Return the run of lines below that opens with the line containing "decodes to, in" and closes with the line containing "step (s.withFetchWord nbits", keeping each one exact.

[Stored data]
....

-- ==== Sys2Proof/Certificates/Slice0/Obligations.lean ====
section
/-! DEFINITION. The statements about the machine, made from the numbered rules of spec/. Each names its rules. -/

open Sys2Proof Sys2Proof.Machine

/-! ## Encoding -/

/-- Decoding the encoding of a well-formed instruction gives the instruction (R87 to R90, R109). -/
def Obligations.DecodeEncodeRoundTrip : Prop :=
  ∀ i : Instr, wellFormed i = true → decode (encode i) = .instr i

/-- Every CMD value is one of the eight commands or ILLEGAL_CMD, every CRC_DATA value is CRC_UPDATE, and every CTRL value is
SOFT_RESET or a configuration write (R102, with the values of R87, R89 and R90). -/
def Obligations.EveryActingWriteDecodesToOneOperation : Prop :=
  (∀ v : Word, decode ⟨0x003#9, v⟩ = .instr (
    if v = 0x0000#16 then .nop
    else if v = 0x0001#16 then .crcInit
    else if v = 0x0002#16 then .build
    else if v = 0x0003#16 then .send
    else if v = 0x0004#16 then .recv
    else if v = 0x0005#16 then .validateRtu
    else if v = 0x0006#16 then .validateTcp
    else if v = 0x0007#16 then .abort
    else .illegalCmd v)) ∧
  (∀ v : Word, decode ⟨0x00B#9, v⟩ = .instr (.crcUpdate (v.extractLsb' 0 8))) ∧
  (∀ v : Word, v.getLsbD 15 = true → decode ⟨0x000#9, v⟩ = .instr .softReset) ∧
  (∀ v : Word, v.getLsbD 15 = false →
    decode ⟨0x000#9, v⟩ = .instr (.ctrlWrite (v.getLsbD 0) (v.getLsbD 1) (v.extractLsb' 2 3)))

/-- Every value that a row of the opcode table matches, written to the row's slot, decodes to a well-formed instruction with
the row's mnemonic (R87 to R90, R109). -/
def Obligations.TableRowsDecodeToTheirMnemonic : Prop :=
  ∀ r ∈ opcodeTable, ∀ v : Word, v &&& r.mask = r.pattern →
    ∃ i, decode ⟨r.slot, v⟩ = .instr i ∧ mnemonic i = r.mnemonic ∧ wellFormed i = true

/-- With a bus write as the next event and `rst_n` high, the step is exec of the instruction that the write decodes to, in
the state in which that event is taken; and `withFetchWord` places a table word so (R69, R79; that events stand in a list, and
which slot a table word is written to, are the model's conventions, notes/assumptions/1 and 4). -/
def Obligations.StepRunsTheDecodedInstruction : Prop :=
  (∀ (s : State) (w : BusWrite) (rest : List Event) (i : Instr),
    s.rstHigh = true → s.pending = .memWrite w :: rest → decode w = .instr i →
      step s = exec i (s.setPending rest)) ∧
  (∀ (s : State) (nbits w : Nat) (i : Instr), decodeTableWord nbits w = some i →
      step (s.withFetchWord nbits w) = exec i { s with rstHigh := true })

/-- Words written out from the encoding tables decode to the instructions they stand for (R87, R89, R90, R109). -/
def Obligations.SpecWordsDecode : Prop :=
  decode ⟨0b000000011#9, 0b0000000000000000#16⟩ = .instr .nop ∧
  decode ⟨0b000000011#9, 0b0000000000000001#16⟩ = .instr .crcInit ∧
  decode ⟨0b000000011#9, 0b0000000000000010#16⟩ = .instr .build ∧
  decode ⟨0b000000011#9, 0b0000000000000011#16⟩ = .instr .send ∧
  decode ⟨0b000000011#9, 0b0000000000000101#16⟩ = .instr .validateRtu ∧
  decode ⟨0b000000011#9, 0b0000000000000110#16⟩ = .instr .validateTcp ∧
  decode ⟨0b000000011#9, 0b0000000100000010#16⟩ = .instr (.illegalCmd 0x0102#16) ∧
  decode ⟨0b000001011#9, 0b0000000110100101#16⟩ = .instr (.crcUpdate 0xA5#8) ∧
  decode ⟨0b000001010#9, 0b1000000001111110#16⟩ = .instr (.crcWrite 0x807E#16) ∧
  decode ⟨0b000000000#9, 0b1000000000011111#16⟩ = .instr .softReset ∧
  decode ⟨0b000000000#9, 0b0111111111110001#16⟩ = .instr (.ctrlWrite true false 0b100#3)

/-! ## The machine as a whole -/

/-- The invariant holds right after reset (R181). -/
def Obligations.ResetMeetsTheInvariant : Prop := Inv State.reset

/-- Every step keeps the invariant. What the clause heldReset says of RX (drawn anew), of `bus_rdata` (0) and of the level while
`rst_n` is low is the model's choice beside R183, notes/assumptions/2, 3 and 10. -/
def Obligations.StepKeepsTheInvariant : Prop :=
  ∀ s t : State, Inv s → step s = .next t → Inv t

/-- From reset, every order of any events of the host, the line, the tick source and the reset pin runs to its end without
a stop, and the state it leaves has the invariants of R63. -/
def Obligations.EveryInterleavingKeepsTheSpecInvariants : Prop :=
  ∀ es : List Event, ∃ t, afterEvents es State.reset = .next t ∧ SpecInvariants t

/-- Every instruction completes in every state, whatever its operands, and leaves RX, the bytes on the wire, the events to
come and the host's read port as they are (R155, R157; that the wire, `bus_rdata` and the events to come are kept, after a soft
reset too, is the model's choice, notes/assumptions/1 and 3). -/
def Obligations.EveryInstructionCompletesAndLeavesRx : Prop :=
  ∀ (i : Instr) (s : State), ∃ t, exec i s = .next t ∧ (∀ a, t.rxAt a = s.rxAt a) ∧ t.rx = s.rx ∧ t.rxDraw = s.rxDraw ∧
    t.wire = s.wire ∧ t.pending = s.pending ∧ t.busRdata = s.busRdata ∧ t.rstHigh = s.rstHigh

....

## [Result for this task]
/-- With a bus write as the next event and `rst_n` high, the step is exec of the instruction that the write decodes to, in
the state in which that event is taken; and `withFetchWord` places a table word so (R69, R79; that events stand in a list, and
which slot a table word is written to, are the model's conventions, notes/assumptions/1 and 4). -/
def Obligations.StepRunsTheDecodedInstruction : Prop :=
  (∀ (s : State) (w : BusWrite) (rest : List Event) (i : Instr),
    s.rstHigh = true → s.pending = .memWrite w :: rest → decode w = .instr i →
      step s = exec i (s.setPending rest)) ∧
  (∀ (s : State) (nbits w : Nat) (i : Instr), decodeTableWord nbits w = some i →
      step (s.withFetchWord nbits w) = exec i { s with rstHigh := true })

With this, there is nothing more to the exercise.